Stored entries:
theorem exec_motion {i : Instr} (hi : isReset i = false) (h : exec i s = .next t) : MotionCourse s t := by
  cases i with
  | readStatus r => exact request_sameMotion .rfl h
  | readLive r => exact request_sameMotion .rfl h
  | readFlags r => exact request_motion (setPort_motion ..) h
  | ackFlags r w => exact request_sameMotion (ackFlagsReply_motion ..) h
  | setNotices r w b => exact request_sameMotion (setNoticesReply_motion ..) h
  | readQueue r => exact request_sameMotion .rfl h
  | nop r => exact request_sameMotion .rfl h
  | configureFrame r u => exact request_motion (configureFrameReply_motion u s) h
  | setRange r x => exact request_sameMotion (setRangeReply_motion x s) h
  | tare r => exact request_sameMotion (tareReply_motion s) h
  | clearFaults r => exact request_sameMotion ⟨rfl, rfl, List.Subset.refl _, rfl, rfl, fun _ => id⟩ h
  | definePlan r x g l => exact request_sameMotion (definePlanReply_motion x g l s) h
  | readPlan r x => exact request_sameMotion (readPlanReply_motion x s) h
  | referenceSearch r => exact request_motion (motionReply_motion ..) h
  | startTest r => exact request_motion (motionReply_motion ..) h
  | holdTest r => exact request_sameMotion (holdTestReply_motion s) h
  | resumeTest r => exact request_sameMotion (resumeTestReply_motion s) h
  | abortTest r => exact request_motion (abortTestReply_motion s) h
  | adjustRate r x => exact request_sameMotion (adjustRateReply_motion _ x s) h
  | claimFrame r => exact request_sameMotion (claimFrameReply_motion r.port s) h
  | releaseFrame r => exact request_motion (releaseFrameReply_motion r.port s) h
  | moveTo r x v => exact request_motion (motionReply_motion ..) h
  | stopMotion r => exact request_motion (stopMotionReply_motion r.port s) h
  | collectCompletion r => exact request_sameMotion (collectCompletionReply_motion r.port s) h
  | jog r d v n => exact request_motion (jogReply_motion ..) h
  | retract r => exact request_motion (motionReply_motion ..) h
  | extensometerPlaced r => exact request_sameMotion (extensometerPlacedReply_motion s) h
  | extensometerRemoved r => exact request_sameMotion (extensometerRemovedReply_motion s) h
  | setGradeLimits r g l => exact request_sameMotion (setGradeLimitsReply_motion g l s) h
  | readGradeLimits r g => exact request_sameMotion (readGradeLimitsReply_motion g s) h
  | collectResult r => exact request_sameMotion (collectResultReply_motion s) h
  | peekResult r => exact request_sameMotion (peekResultReply_motion s) h
  | readPage r => exact request_sameMotion (readPageReply_motion s) h
  | writeSiteCalibration r x n l => exact request_sameMotion (writeSiteCalibrationReply_motion x n l s) h
  | readCalibration r => exact request_sameMotion .rfl h
  | unknownRequest p tag k => exact next_motion (setPort_motion ..) h
  | writeNotTaken p b => exact next_motion (.ite (setPort_motion ..) .start) h
  | readTransaction p n => exact next_motion (setPort_motion ..) h
  | sampleTimerExpiry => exact next_motion (expire_motion s) h
  | loadFaultDeclaration => exact next_motion (.ite (expire_motion s) .start) h
  | placementTimeout => exact next_motion (.ite (expire_motion s) .start) h
  | removalTimeout => exact next_motion (.ite (expire_motion s) .start) h
  | conversionEndStrobe =>
    have strobed : ∀ c, SameMotion s { s with ldc := { s.ldc with conversion := c } } :=
      fun _ => .of_sameTest (.of_otherParts rfl)
    simp only [exec, execConversionEndStrobe] at h
    split at h
    · exact next_motion (.same .start (strobed _)) h
    · exact next_motion .start h
  | sampleArrival code => exact next_motion (arrived_motion code s) h
  | stageTimeout code =>
    simp only [exec, execStageTimeout] at h
    split at h
    next arriving => exact next_motion (.ite (arrive_motion arriving) .start) h
    next => exact next_motion .start h
  | endOfTail code =>
    simp only [exec, execEndOfTail] at h
    split at h
    next arriving => exact next_motion (.ite (arrive_motion arriving) .start) h
    next => exact next_motion .start h
  | brakeReleaseExpiry => exact next_motion (brakeReleased_motion s) h
  | holdTimerExpiry =>
    simp only [exec, execHoldTimerExpiry] at h
    split at h
    next holding => exact next_motion (MotionCourse.start.moves (.holdEnds holding)) h
    next => exact next_motion .start h
  | jogDurationExpiry =>
    exact next_motion (.ite (activateAfterEnd_motion s (endMotion_motion .done .start)) .start) h
  | activation => exact next_motion (tryActivate_motion .start) h
  | encoderEdge d => exact next_motion (edge_motion d s) h
  | searchTravelLimit d => exact next_motion (.ite (edge_motion d s) .start) h
  | extQuadratureEdge d =>
    have counted : SameMotion s { s with exc := { s.exc with count := s.exc.count + countStep d } } :=
      .of_sameTest (.of_otherParts rfl)
    exact next_motion (.same .start counted) h
  | referenceSwitchEvent => exact next_motion (referenceSwitchOn_motion s) h
  | referenceSwitchRelease => exact next_motion (referenceSwitchOff_motion s) h
  | hardLimitSwitchEvent side => exact next_motion (hardLimitOn_motion side s) h
  | hardLimitSwitchRelease side => exact next_motion (.switches _ .start (setLimit_released side s)) h
  | gateOpening => exact next_motion (gateOpens_motion s) h
  | gateClosing => exact next_motion (gateCloses_motion s) h
  | emergencyStopAssertion => exact next_motion (emergencyStops_motion s) h
  | emergencyStopRelease => exact next_motion (.switches { s.inputs with estop := false } .start ⟨by simp, id, id, .inl⟩) h
  | calProgrammingCompletion l => exact next_motion (.same .start (completeProgramming_motion l s)) h
  | enqueueSpecimen r p => exact request_sameMotion (enqueueSpecimenReply_motion p s) h
  | cancelSpecimen r x => exact request_sameMotion (cancelSpecimenReply_motion x s) h
  | specimenMounted r x w t d => exact request_sameMotion (specimenMountedReply_motion x w t d s) h
  | specimenUnmounted r => exact request_sameMotion (specimenUnmountedReply_motion s) h
  | powerOnReset => cases hi
  | warmReset => cases hi

/-- What holds at the end of every course and of a reset holds after a step. -/
theorem step_reaches {P Q : State → Prop} (taken : ∀ {s t}, SameMotion s t → SameTest s t → P s → P t) (still : ∀ {s}, P s → Q s)
    (course : ∀ {s t}, MotionCourse s t → P s → Q t) (power : ∀ s, Q (poweredOn s)) (warm : ∀ {s}, P s → Q (warmed s))
    (hs : P s) (h : step s = .next t) : Q t := by
  unfold step at h
  split at h
  · cases h
    exact still hs
  next i l _ =>
    have taken : P (s.withPending l) := taken (.of_sameTest (.of_otherParts rfl) rfl rfl rfl rfl) (.of_otherParts rfl) hs
    cases i with
    | powerOnReset =>
      cases h
      exact power _
    | warmReset =>
      cases h
      exact warm taken
    | _ => exact course (exec_motion rfl h) taken

end Sys2Proof.Machine

end

section

/-! PROOF. A course of the motion keeps the frame configuration, the position, the drive, the word and the emergency stop sound (R64 to
R70, R79, R83). -/

namespace Sys2Proof.Machine

variable {s t : State}

/-! ### What the ends, the starts and the moves leave of the crosshead controller -/

@[simp] theorem heldDrive_config (x : Crosshead) : (heldDrive x).config = x.config := by
  unfold heldDrive
  split <;> rfl

@[simp] theorem heldDrive_position (x : Crosshead) : (heldDrive x).position = x.position := by
  unfold heldDrive
  split <;> rfl

@[simp] theorem heldDrive_locked (x : Crosshead) : (heldDrive x).locked = x.locked := by
  unfold heldDrive
  split <;> rfl

@[simp] theorem heldDrive_referenceValid (x : Crosshead) : (heldDrive x).referenceValid = x.referenceValid := by
  unfold heldDrive
  split <;> rfl

@[simp] theorem heldDrive_word (x : Crosshead) : (heldDrive x).word = 0 := by
  unfold heldDrive
  split <;> rfl

@[simp] theorem enteredDrive_config (x : Crosshead) : (enteredDrive x).config = x.config := by
  unfold enteredDrive
  split <;> rfl

@[simp] theorem enteredDrive_position (x : Crosshead) : (enteredDrive x).position = x.position := by
  unfold enteredDrive
  split <;> rfl

@[simp] theorem enteredDrive_locked (x : Crosshead) : (enteredDrive x).locked = x.locked := by
  unfold enteredDrive
  split <;> rfl

@[simp] theorem enteredDrive_referenceValid (x : Crosshead) : (enteredDrive x).referenceValid = x.referenceValid := by
  unfold enteredDrive
  split <;> rfl

@[simp] theorem enteredDrive_word (x : Crosshead) : (enteredDrive x).word = x.word := by
  unfold enteredDrive
  split <;> rfl

theorem CrossheadMove.config {x : Crosshead} (h : CrossheadMove s x) : x.config = s.xhc.config := by
  cases h <;> rfl

/-! ### The frame configuration (R64, R65) -/

theorem ConfigSound.of_eq (h : ConfigSound s) (config : t.xhc.config = s.xhc.config)
    (timer : t.ldc.sampleInterval = s.ldc.sampleInterval) : ConfigSound t := by
  cases h
  constructor <;> simp only [config, timer] <;> assumption

/-- A value of its range replaces one of its range. -/
theorem within_getD {low high : Int} {o : Option Int} {x : Int} (named : optAll o (within low high) = true)
    (present : low ≤ x ∧ x ≤ high) : low ≤ o.getD x ∧ o.getD x ≤ high := by
  cases o with
  | none => exact present
  | some y => simpa [optAll, within] using named

theorem configured_sound {v : FrameUpdate} (h : ConfigSound t) (ranges : FrameUpdate.inRange v = true)
    (fields : crossFieldsHold t.cal.fullScale3 (FrameUpdate.applyTo v t.xhc.config) = true) :
    ConfigSound (setConfig (FrameUpdate.applyTo v t.xhc.config) t) := by
  simp only [FrameUpdate.inRange, Bool.and_eq_true] at ranges
  simp only [crossFieldsHold, Bool.and_eq_true, decide_eq_true_eq] at fields
  obtain ⟨⟨⟨⟨⟨⟨⟨⟨⟨⟨⟨⟨⟨interval, fcap⟩, lower⟩, upper⟩, reference⟩, rate⟩, limit⟩, vmax⟩, jog⟩, creep⟩, approach⟩, band⟩, hold⟩,
    brake⟩ := ranges
  obtain ⟨⟨⟨⟨ordered, jogged⟩, low⟩, high⟩, -⟩ := fields
  have jogBounds := within_getD jog ⟨h.jogLimit.1, h.jogLimit.2.1⟩
  constructor
  case interval =>
    have named : ∀ x ∈ v.sampleInterval, x = 250 ∨ x = 500 ∨ x = 1000 ∨ x = 2000 ∨ x = 4000 := by
      simpa [optAll_eq_true, or_assoc] using interval
    have taken : (setConfig (FrameUpdate.applyTo v t.xhc.config) t).xhc.config.sampleInterval =
      v.sampleInterval.getD t.xhc.config.sampleInterval := rfl
    rw [taken]
    cases chosen : v.sampleInterval with
    | none => exact h.interval
    | some y => exact named y chosen
  case timer => rfl
  case fcap => exact within_getD fcap h.fcap
  case lower => exact ⟨(within_getD lower ⟨h.lower.1, by have := h.lower.2; have := h.upper; omega⟩).1, ordered⟩
  case upper => exact (within_getD upper ⟨by have := h.lower; omega, h.upper⟩).2
  case referencePosition => exact within_getD reference h.referencePosition
  case searchRate => exact within_getD rate h.searchRate
  case searchLimit => exact within_getD limit h.searchLimit
  case vmax => exact (within_getD vmax ⟨by have := h.jogLimit; omega, h.vmax⟩).2
  case jogLimit => exact ⟨jogBounds.1, jogBounds.2, jogged⟩
  case creepRate => exact within_getD creep h.creepRate
  case approach => exact within_getD approach h.approach
  case band => exact within_getD band h.band
  case holdTime => exact within_getD hold h.holdTime
  case brakeTime => exact within_getD brake h.brakeTime
  case retract => exact ⟨low, high⟩

theorem ConfigSound.jogLimit_nonneg (h : ConfigSound s) : 0 ≤ s.xhc.config.jogLimit := by
  have := h.jogLimit
  omega

theorem MotionCourse.configSound (h : MotionCourse s t) (hs : ConfigSound s) : ConfigSound t := by
  induction h with
  | start => exact hs
  | same _ kept ih => exact ih.of_eq (by rw [kept.crosshead]) kept.timer
  | moves _ move ih => exact ih.of_eq move.config rfl
  | ends => rename_i ih; exact ih.of_eq (heldDrive_config _) rfl
  | starts => rename_i ih; exact ih.of_eq (enteredDrive_config _) rfl
  | queues | switches | disables => rename_i ih; exact ih.of_eq rfl rfl
  | configures v _ _ _ ranges fields ih => exact configured_sound ih ranges fields

/-! ### The position (R66, R67) -/

theorem PositionSound.of_eq (h : PositionSound s) (position : t.xhc.position = s.xhc.position)
    (reference : t.xhc.referenceValid = s.xhc.referenceValid) (locked : t.xhc.locked = s.xhc.locked) : PositionSound t := by
  obtain ⟨bound, kept⟩ := h
  exact ⟨by rwa [position], by rwa [reference, locked]⟩

theorem MotionCourse.positionSound (h : MotionCourse s t) (config : ConfigSound s) (hs : PositionSound s) : PositionSound t := by
  induction h with
  | start => exact hs
  | same _ kept ih => exact ih.of_eq (by rw [kept.crosshead]) (by rw [kept.crosshead]) (by rw [kept.crosshead])
  | @moves u x course move ih =>
    cases move with
    | unreferenced n => exact ⟨ih.bound, fun h => by simp at h⟩
    | referenced =>
      have range := (course.configSound config).referencePosition
      exact ⟨⟨by show _ ≤ u.xhc.config.referencePosition; omega, by show u.xhc.config.referencePosition ≤ _; omega⟩, fun _ => rfl⟩
    | counts p n w bound => exact ⟨bound, ih.locked⟩
    | sends | holdEnds | brakeReleased | jogStarts => exact ih.of_eq rfl rfl rfl
  | ends => rename_i ih; exact ih.of_eq (heldDrive_position _) (heldDrive_referenceValid _) (heldDrive_locked _)
  | starts => rename_i ih; exact ih.of_eq (enteredDrive_position _) (enteredDrive_referenceValid _) (enteredDrive_locked _)
  | queues | switches | disables | configures => rename_i ih; exact ih.of_eq rfl rfl rfl

/-! ### The drive (R68, R69) -/

theorem DriveSound.still (h : DriveSound s) (rest : s.mar.active = none) : s.xhc.drive = .disabled ∨ s.xhc.drive = .holding := by
  have active := h.active
  cases drive : s.xhc.drive <;> simp_all

theorem DriveSound.stopped (h : DriveSound s) (rest : s.mar.active = none) : s.xhc.word = 0 := by
  by_contra word
  have moving := h.word word
  rcases h.still rest with drive | drive <;> simp [drive] at moving

theorem DriveSound.of_same (h : DriveSound s) (same : SameMotion s t) : DriveSound t := by
  have active : t.mar.active.isSome = s.mar.active.isSome := by
    simpa using congrArg Option.isSome same.ports
  cases h
  constructor <;> simp only [same.crosshead, active] <;> assumption

/-- A disabled drive without a motion, its timers stopped (R69). -/
theorem DriveSound.of_disabled (rest : s.mar.active = none) (drive : s.xhc.drive = .disabled) (brake : s.xhc.brakeTimer = none)
    (hold : s.xhc.holdTimer = none) (jog : s.xhc.jogTimer = none) (word : s.xhc.word = 0) : DriveSound s := by
  constructor <;> simp [rest, drive, brake, hold, jog, word]
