-- ==== Sys2Proof/Machine/Bytes.lean ====
section
/-!
DEFINITION. Machine/Bytes.lean: bit fields, little-endian packing (R4, R5), slices of byte strings, and the CRC-32C of
R82, on plain natural numbers and byte lists. Every field of every format of the manual is read and built with these.
-/
namespace Sys2Proof.Machine

/-- Bits hi down to lo of a value (R4): both ends included, bit 0 least significant. -/
def bits (v hi lo : Nat) : Nat := (v >>> lo) % 2 ^ (hi + 1 - lo)

/-- One bit of a value, as a Bool. -/
def bitAt (v n : Nat) : Bool := (v >>> n) % 2 == 1

/-- 1 for true, 0 for false: a one-bit field. -/
def bitOf (b : Bool) : Nat := if b then 1 else 0

/-- The value with bits hi down to lo replaced by x. -/
def setBits (v hi lo x : Nat) : Nat :=
  (v >>> (hi + 1)) <<< (hi + 1) + (x % 2 ^ (hi + 1 - lo)) <<< lo + v % 2 ^ lo

/-- Little-endian bytes of a value, n of them: byte 0 holds bits 7..0 (R5). -/
def leBytes : Nat → Nat → Bytes
  | 0, _ => []
  | n + 1, v => BitVec.ofNat 8 v :: leBytes n (v / 256)

/-- The value of a little-endian byte string (R5). -/
def leNat : Bytes → Nat
  | [] => 0
  | b :: bs => b.toNat + 256 * leNat bs

/-- The value of a big-endian byte string: digests and signatures (R5) and CAN identifiers. -/
def beNat (b : Bytes) : Nat := leNat b.reverse

/-- Big-endian bytes of a value, n of them. -/
def beBytes (n v : Nat) : Bytes := (leBytes n v).reverse

/-- Bytes off to off + n − 1 of a string, short where the string ends. -/
def slice (b : Bytes) (off n : Nat) : Bytes := (b.drop off).take n

/-- The little-endian field of n bytes at offset off. -/
def field (b : Bytes) (off n : Nat) : Nat := leNat (slice b off n)

/-- n bytes, all 0. -/
def zeros (n : Nat) : Bytes := List.replicate n 0

/-- A string cut or padded with 0 to exactly n bytes. -/
def padTo (b : Bytes) (n : Nat) : Bytes := b.take n ++ zeros (n - b.length)

/-- Every byte of the string is 0. -/
def allZero (b : Bytes) : Bool := b.all (fun x => x == 0)

/-- Two's-complement reading of an n-bit value. -/
def sext (n v : Nat) : Int :=
  let m := v % 2 ^ n
  if m < 2 ^ (n - 1) then Int.ofNat m else Int.ofNat m - Int.ofNat (2 ^ n)

/-- The n-bit two's-complement pattern of an integer. -/
def ofInt (n : Nat) (i : Int) : Nat := (i % Int.ofNat (2 ^ n)).toNat

/-- a − b modulo 2^n, as a serial distance. -/
def subMod (n a b : Nat) : Nat := (a % 2 ^ n + 2 ^ n - b % 2 ^ n) % 2 ^ n

/-- a is earlier than b in serial order modulo 2^n (R132, R133). -/
def serialLt (n a b : Nat) : Bool :=
  let d := subMod n b a
  d != 0 && decide (d < 2 ^ (n - 1))

/-- One bit step of the reflected CRC-32C division. -/
def crcStep (c : Nat) : Nat := if c % 2 == 1 then (c / 2).xor 0x82F63B78 else c / 2

/-- One byte of the reflected CRC-32C. -/
def crcByte (c : Nat) (b : Byte) : Nat :=
  crcStep (crcStep (crcStep (crcStep (crcStep (crcStep (crcStep (crcStep (c.xor b.toNat))))))))

/-- R82: the CRC-32C with polynomial 0x1EDC_6F41, reflected, initial value and final XOR 0xFFFF_FFFF. -/
def crc32c (b : Bytes) : Nat := (b.foldl crcByte 0xFFFFFFFF).xor 0xFFFFFFFF

end Sys2Proof.Machine
end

» **WHAT YOU WILL DO**: Transcribe the records above from the line holding "(emergencyStops_motion s) h" down to the line holding "after a step. -/", inclusive, without adding anything.

» **EXERCISE SOLUTION**:
  | emergencyStopAssertion => exact next_motion (emergencyStops_motion s) h
  | emergencyStopRelease => exact next_motion (.switches { s.inputs with estop := false } .start ⟨by simp, id, id, .inl⟩) h
  | calProgrammingCompletion l => exact next_motion (.same .start (completeProgramming_motion l s)) h
  | enqueueSpecimen r p => exact request_sameMotion (enqueueSpecimenReply_motion p s) h
  | cancelSpecimen r x => exact request_sameMotion (cancelSpecimenReply_motion x s) h
  | specimenMounted r x w t d => exact request_sameMotion (specimenMountedReply_motion x w t d s) h
  | specimenUnmounted r => exact request_sameMotion (specimenUnmountedReply_motion s) h
  | powerOnReset => cases hi
  | warmReset => cases hi

/-- What holds at the end of every course and of a reset holds after a step. -/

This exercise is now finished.